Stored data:

——

-- ==== Sys2Proof/Certificates/Slice0/Obligations.lean ====
section
/-! DEFINITION. The statements for the provers. -/

open Sys2Proof Sys2Proof.Machine Sys2Proof.Safety

/-- Device reset, register accesses, die-link happenings, unit resets and commands, and the request fabric complete with exactly the next state that the rules give: a device reset from any state; a register write and read through the register file; the retry, the loss and the return of a die link; the write of a unit's record; the next stable state; MISMATCH after 10 ms; an early completion of a request, and a stale reply, which is counted. Each clause gives the whole next state, the queue apart. -/
def Obligations.SystemCommandsTakeEffect : Prop :=
    (∀ (pin : Bool) (x : Straps) (s : State),
      Does (.deviceReset pin x) s (s.deviceReset pin 0xFF x)) ∧
    (∀ (t : Nat) (port : Nat) (off : Nat) (w : Nat) (priv : Bool) (s : State),
      Powered s →
      port < 20 →
      off < 2 ^ 23 →
      w < 2 ^ 32 →
      Does (.registerWrite t port priv off 4 w) s ((s.adv t).regWrite port priv off 4 w)) ∧
    (∀ (t : Nat) (port : Nat) (off : Nat) (priv : Bool) (s : State),
      Powered s →
      port < 20 →
      off < 2 ^ 23 →
      Does (.registerLoRead t port priv off) s (((s.adv t).regRead port priv off).2.answerWord port ((s.adv t).regRead port priv off).1)) ∧
    (∀ (t : Nat) (port : Nat) (u : Nat) (priv : Bool) (s : State),
      Powered s →
      port < 20 →
      u < 24 →
      (cntFlds u).isEmpty = false →
      Does (.clrCnt t port priv u) s ((s.adv t).regWrite port priv (65536 * u + 4) 4 (Nat.lor ((s.adv t).wordAt (65536 * u + 4)) (2 ^ clrBit u)))) ∧
    (∀ (t : Nat) (port : Nat) (u : Nat) (f : Fld) (priv : Bool) (s : State),
      Powered s →
      port < 20 →
      u < 24 →
      lockFld u = some f →
      Does (.lock t port priv u) s ((s.adv t).regWrite port priv f.off 4 (Nat.lor ((s.adv t).wordAt f.off) (2 ^ f.lo)))) ∧
    (∀ (t : Nat) (rf : Bool) (s : State),
      Powered s →
      ((s.adv t).dieLink rf).down = false →
      ((s.adv t).dieLink rf).fails < 2 →
      Does (.dieLinkPacketCrcFail t rf true) s ((s.adv t).setDieLink rf { (s.adv t).dieLink rf with fails := ((s.adv t).dieLink rf).fails + 1 })) ∧
    (∀ (t : Nat) (rf : Bool) (s : State),
      Powered s →
      ((s.adv t).dieLink rf).down = false →
      ((s.adv t).dieLink rf).fails = 2 →
      Does (.dieLinkPacketCrcFail t rf true) s ((farUnits rf).foldl (fun (a : State) u => a.farFault u) ((s.adv t).setDieLink rf { fails := 0, down := true }))) ∧
    (∀ (t : Nat) (rf : Bool) (s : State),
      Powered s →
      ((s.adv t).dieLink rf).down = true →
      Does (.dieLinkRetrainDone t rf) s ((farUnits rf).foldl (fun (a : State) u => a.unitReset u) ((s.adv t).setDieLink rf {}))) ∧
    (∀ (t : Nat) (port : Nat) (u : Nat) (cmd : Nat) (s : State),
      Powered s →
      u < 24 →
      u ≠ 0x0B →
      port ≤ 3 →
      Does (.unitReset t port false u cmd) s (((s.adv t).unitCommand u cmd).unitReset u)) ∧
    (∀ (t : Nat) (port : Nat) (u : Nat) (cmd : Nat) (s : State),
      Powered s →
      u < 24 →
      u ≠ 0x0B →
      port ≤ 3 →
      Does (.unitCommand t port false u cmd) s ((s.adv t).unitCommand u cmd)) ∧
    (∀ (t : Nat) (u : Nat) (s : State),
      Powered s →
      u < 24 →
      Does (.unitStateReached t u) s ((((s.adv t).unitReached u).haltedDown).bootRun)) ∧
    (∀ (t : Nat) (u : Nat) (a : Nat) (s : State),
      Powered s →
      u < 24 →
      ((s.adv t).unitS u).diffSince = some a →
      a + msT 10 ≤ (s.adv t).now →
      Does (.mismatchTimeout t u) s ((s.adv t).setMismatch u true)) ∧
    (∀ (t : Nat) (src : Nat) (dst : Nat) (srcEpoch : Nat) (dstEpoch : Nat) (s : State),
      Powered s →
      src < 24 →
      dst < 24 →
      (s.adv t).domSt (unitDom dst) ≠ dsDoze →
      dstEpoch ≠ (s.adv t).rd SYS_UNIT_STATE.EPOCH dst →
      Does (.interUnitRequest t src dst srcEpoch dstEpoch) s ((s.adv t).send (replyBytes ccTargetReset ((s.adv t).rd SYS_UNIT_STATE.EPOCH dst) srcEpoch))) ∧
    (∀ (t : Nat) (u : Nat) (epoch : Nat) (s : State),
      Powered s →
      u < 24 →
      epoch ≠ (s.adv t).rd SYS_UNIT_STATE.EPOCH u →
      Does (.unitReply t u epoch) s ((s.adv t).bump SYS_UNIT_STATE.STALE_CNT u))

/-- The wrap of the count, the always-on ratio, the civil checkpoint, an accepted trim, a nonce read, the two authority sets, and the changes of QUALITY complete with the next state that the rules give, from every state that meets their conditions. -/
def Obligations.MeridianCommandsTakeEffect : Prop :=
    (∀ (s : State),
      Does (.meridianWrap) s (s.wrapCount)) ∧
    (∀ (t : Nat) (ratio : Nat) (s : State),
      Powered s →
      ratio < 2 ^ 32 →
      (s.adv t).rd PWR_STAT.STATE = 0 →
      Does (.aonRatioWindow t ratio) s ((s.adv t).wr MER_AON_RATIO.RATIO ratio)) ∧
    (∀ (t : Nat) (s : State),
      Powered s →
      (s.adv t).mer.lastCkpt + (s.adv t).ckptPeriodNs ≤ (s.adv t).civilNs →
      Does (.civilCheckpoint t) s ((s.adv t).ckptNow)) ∧
    (∀ (t : Nat) (us : Int) (s : State),
      Powered s →
      us ≠ 0 →
      (s.adv t).trimCode us ≠ ccOk →
      Does (.trimReq t us) s ((s.adv t).wr MER_TIME_STAT.RESULT ((s.adv t).trimCode us))) ∧
    (∀ (t : Nat) (us : Int) (s : State),
      Powered s →
      us ≠ 0 →
      (s.adv t).trimCode us = ccOk →
      Gives (exec (.trimReq t us) s) (fun s' => s'.mer.pending = (s.adv t).mer.pending + us ∧ s'.mer.trims = ((⟨(s.adv t).civilNs / 1000000000, us⟩ : Trim) :: (s.adv t).mer.trims).take 16)) ∧
    (∀ (t : Nat) (s : State),
      Powered s →
      (s.adv t).mer.pending = 0 →
      Does (.trimSpent t) s ((s.adv t).trimStat)) ∧
    (∀ (t : Nat) (port : Nat) (s : State),
      Powered s →
      (s.adv t).rngCan 4 = true →
      ∃ v s1, (s.adv t).rngNonce 4 = some (v, s1) ∧ Does (.timeNonceRead t port) s (State.answerWord { s1 with mer := { s1.mer with nonce := some (v, s1.now), armed := none } } port v)) ∧
    (∀ (t : Nat) (port : Nat) (lo : Nat) (hi : Nat) (leap : Nat) (priv : Bool) (setLeap : Bool) (off : Int) (s : State),
      Powered s →
      priv = true →
      lo < 2 ^ 32 →
      hi < 2 ^ 32 →
      (s.adv t).viewReason port 0x01 = none →
      (s.adv t).rd MER_STAT.QUALITY = qRef →
      (s.adv t).armedSet = some (true, setLeap, off, leap) →
      toSigned 64 (lo + hi * 2 ^ 32) = off →
      Does (.civilOffsetSet t port priv lo hi) s ((s.adv t).carryOut off (if setLeap then leap else (s.adv t).mer.leap))) ∧
    (∀ (t : Nat) (port : Nat) (leap : Nat) (priv : Bool) (off : Int) (s : State),
      Powered s →
      priv = true →
      leap < 256 →
      (s.adv t).viewReason port 0x01 = none →
      (s.adv t).rd MER_STAT.QUALITY = qRef →
      (s.adv t).armedSet = some (false, true, off, leap) →
      Does (.civilLeapSet t port priv leap) s ((s.adv t).carryOut (s.adv t).mer.offset leap)) ∧
    (∀ (t : Nat) (s : State),
      Powered s →
      (s.adv t).rd MER_STAT.QUALITY = qAcquiring →
      (s.adv t).on MER_STAT.MASTER = false →
      (s.adv t).rd BLN_STAT.STATE = 0 →
      (s.adv t).mer.aloneSince + msT 100 ≤ (s.adv t).now →
      (s.adv t).mer.formed = false →
      (s.adv t).rep 0x14 = stRun →
      Does (.acquireAloneTimeout t) s ((s.adv t).setQuality qRef)) ∧
    (∀ (t : Nat) (rms : Nat) (g : Nat) (s : State),
      Powered s →
      rms ≤ 20 →
      (s.adv t).rd MER_STAT.QUALITY = qAcquiring →
      (s.adv t).mer.measured = true →
      (s.adv t).mer.goodSince = some g →
      g + secT 1 ≤ (s.adv t).now →
      Does (.lockAchieved t rms) s ((((s.adv t).wr MER_SYNC_RMS.RMS rms).setQuality qLocked).wr MER_STAT.HOLD_EXPIRED 0)) ∧
    (∀ (t : Nat) (s : State),
      Powered s →
      (s.adv t).rd MER_STAT.QUALITY = qLocked →
      (s.adv t).mer.lastValid + msT 1 ≤ (s.adv t).now →
      Does (.holdoverEntry t) s (((s.adv t).setQuality qHoldover).wr MER_HOLD_TIME.HOLD_MS 0)) ∧
    (∀ (t : Nat) (s : State),
      Powered s →
      (s.adv t).rd MER_STAT.QUALITY = qHoldover →
      (s.adv t).mer.qualSince + (s.adv t).holdLimit < (s.adv t).now →
      Does (.holdLimitExpired t) s (((s.adv t).wr MER_HOLD_TIME.HOLD_MS (min (2 ^ 32 - 1) (((s.adv t).now - (s.adv t).mer.qualSince) / msT 1))).wr MER_STAT.HOLD_EXPIRED 1))

/-- A loop update, a trip, the lock guard, a channel mode write, the end of a test drive, the calibration, measurement and solve commands and their completions, and the release from quarantine each complete in every state that meets the stated conditions, and the clause gives the whole next state, the queue apart. -/
def Obligations.HeliostatCommandsTakeEffect : Prop :=
    (∀ (t : Nat) (z : Nat) (e : LfpEx) (obs : List LoopObs) (s : State),
      Powered s →
      (s.adv t).exOf z = some e →
      Does (.loopUpdate t z obs) s ((s.adv t).loopTaken z e obs)) ∧
    (∀ (t : Nat) (n : Nat) (s : State),
      Powered s →
      n < 64 →
      ((s.adv t).chState n = chDrive ∨ (s.adv t).chState n = chMeas ∨ (s.adv t).chState n = chCal ∨ (s.adv t).chState n = chTest) →
      Does (.trip t n) s ((s.adv t).tripped n)) ∧
    (∀ (t : Nat) (n : Nat) (s : State),
      Powered s →
      (s.adv t).driving n = true →
      Does (.lockGuard t n) s ((((s.adv t).irq HEL_IRQ_STAT.LOCK_GUARD).archiveEvent 0x02 0 0 (leBytes 4 n) ccRegLimit).stopChan n ccRegLimit)) ∧
    (∀ (t : Nat) (n : Nat) (mode : Nat) (s : State),
      Powered s →
      n < 64 →
      (mode % 4 < 2 ∨ ((s.adv t).zonesOf n).any (s.adv t).zoneEnabled = false) →
      Does (.channelModeWrite t n mode) s ((s.adv t).channelMode n mode)) ∧
    (∀ (t : Nat) (n : Nat) (a : Nat) (s : State),
      Powered s →
      SMap.find (s.adv t).hel.testAt n = some a →
      a + secT 10 ≤ (s.adv t).now →
      Does (.testTimeout t n) s ((({ (s.adv t) with hel := { (s.adv t).hel with testAt := SMap.del (s.adv t).hel.testAt n } } : State).wr HEL_CH_CTL.MODE 1 n).chReg n)) ∧
    (∀ (t : Nat) (s : State),
      Powered s →
      Does (.helCalAll t) s ((List.range 64).foldl (fun (a : State) n => a.queueCal n) (s.adv t))) ∧
    (∀ (t : Nat) (n : Nat) (s : State),
      Powered s →
      n < 64 →
      Does (.helCalOne t n) s ((s.adv t).queueCal n)) ∧
    (∀ (t : Nat) (n : Nat) (amb : Nat) (fRes : Nat) (q : Nat) (ofs : Int) (ph : Int) (s : State),
      Powered s →
      (s.adv t).hel.calQ.contains n = true →
      (s.adv t).driving n = false →
      (s.adv t).inSlot n = false →
      Does (.tuningCalDone t n amb ofs fRes q ph) s ((s.adv t).calTaken n amb ofs fRes q ph)) ∧
    (∀ (t : Nat) (w : Nat) (high : Bool) (s : State),
      Powered s →
      Does (.helQuarClear t high w) s ((s.adv t).quarClear high w)) ∧
    (∀ (t : Nat) (s : State),
      Powered s →
      Does (.measAll t) s ((s.adv t).queueCols 3 (s.adv t).usableHops)) ∧
    (∀ (t : Nat) (n : Nat) (s : State),
      Powered s →
      n < 64 →
      Does (.measOne t n) s (((s.adv t).usableHops.foldl (fun (a : State) k => a.queueCol 3 k n) (s.adv t)).helStat)) ∧
    (∀ (t : Nat) (s : State),
      Powered s →
      (s.adv t).running 0x02 = true →
      (s.adv t).hel.periodAt + secT (orOne ((s.adv t).rd HEL_DRIFT_CFG.REMEAS_S)) ≤ (s.adv t).now →
      (s.adv t).pwrState ≤ psS1 →
      Does (.remeasPeriod t) s (({ (s.adv t) with hel := { (s.adv t).hel with periodAt := (s.adv t).now } } : State).queueCols 4 (s.adv t).usableHops)) ∧
    (∀ (t : Nat) (amb : List Nat) (s : State),
      Powered s →
      (s.adv t).hel.cols.isEmpty = false →
      (s.adv t).hel.slot = none →
      (s.adv t).lfp.ex.any (fun e => e.chans.any (s.adv t).slotChans.contains || ((s.adv t).listenSet e.zone e.car).any (s.adv t).slotChans.contains) = false →
      (s.adv t).lfpItems.any (fun i => decide (i.rank < (s.adv t).slotRank) && ((s.adv t).zoneChans i.zone).any (s.adv t).slotChans.contains) = false →
      (s.adv t).pwrState < psS2 →
      (s.adv t).running 0x02 = true →
      Does (.measSlotGrant t amb) s ((s.adv t).measSlot (s.adv t).slotChans amb)) ∧
    (∀ (t : Nat) (k : Nat) (j : Nat) (x : HelSlot) (rest : List (Nat × Nat)) (v : Int × Int) (amps : List (Int × Int)) (s : State),
      Powered s →
      (s.adv t).hel.slot = some x →
      x.cols = (k, j) :: rest →
      x.start + (s.adv t).colTicks k ≤ (s.adv t).now →
      Does (.columnDone t v amps) s ((s.adv t).columnTaken k j rest v amps)) ∧
    (∀ (t : Nat) (s : State),
      Powered s →
      Does (.solveAll t) s (((List.range 32).filter (s.adv t).zoneEnabled).foldl (fun (a : State) z => a.resolveZone z) (s.adv t))) ∧
    (∀ (t : Nat) (z : Nat) (s : State),
      Powered s →
      Does (.solveOne t z) s ((s.adv t).resolveZone z)) ∧
    (∀ (t : Nat) (z : Nat) (k : Nat) (p : ZoneProg) (rest : List (Nat × Nat)) (s : State),
      Powered s →
      (s.adv t).hel.solves = (z, k) :: rest →
      (s.adv t).zoneProg z = some p →
      Does (.zoneSolveDone t) s (({ (s.adv t) with hel := { (s.adv t).hel with solves := rest } } : State).solveTaken z k p))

——

| Work order |
Begin with the first line of the data above and, please, print each line exactly until you have printed the line containing "Does (.deviceReset pin"; print nothing else.

| Problem solution |
-- ==== Sys2Proof/Certificates/Slice0/Obligations.lean ====
section
/-! DEFINITION. The statements for the provers. -/

open Sys2Proof Sys2Proof.Machine Sys2Proof.Safety

/-- Device reset, register accesses, die-link happenings, unit resets and commands, and the request fabric complete with exactly the next state that the rules give: a device reset from any state; a register write and read through the register file; the retry, the loss and the return of a die link; the write of a unit's record; the next stable state; MISMATCH after 10 ms; an early completion of a request, and a stale reply, which is counted. Each clause gives the whole next state, the queue apart. -/
def Obligations.SystemCommandsTakeEffect : Prop :=
    (∀ (pin : Bool) (x : Straps) (s : State),
      Does (.deviceReset pin x) s (s.deviceReset pin 0xFF x)) ∧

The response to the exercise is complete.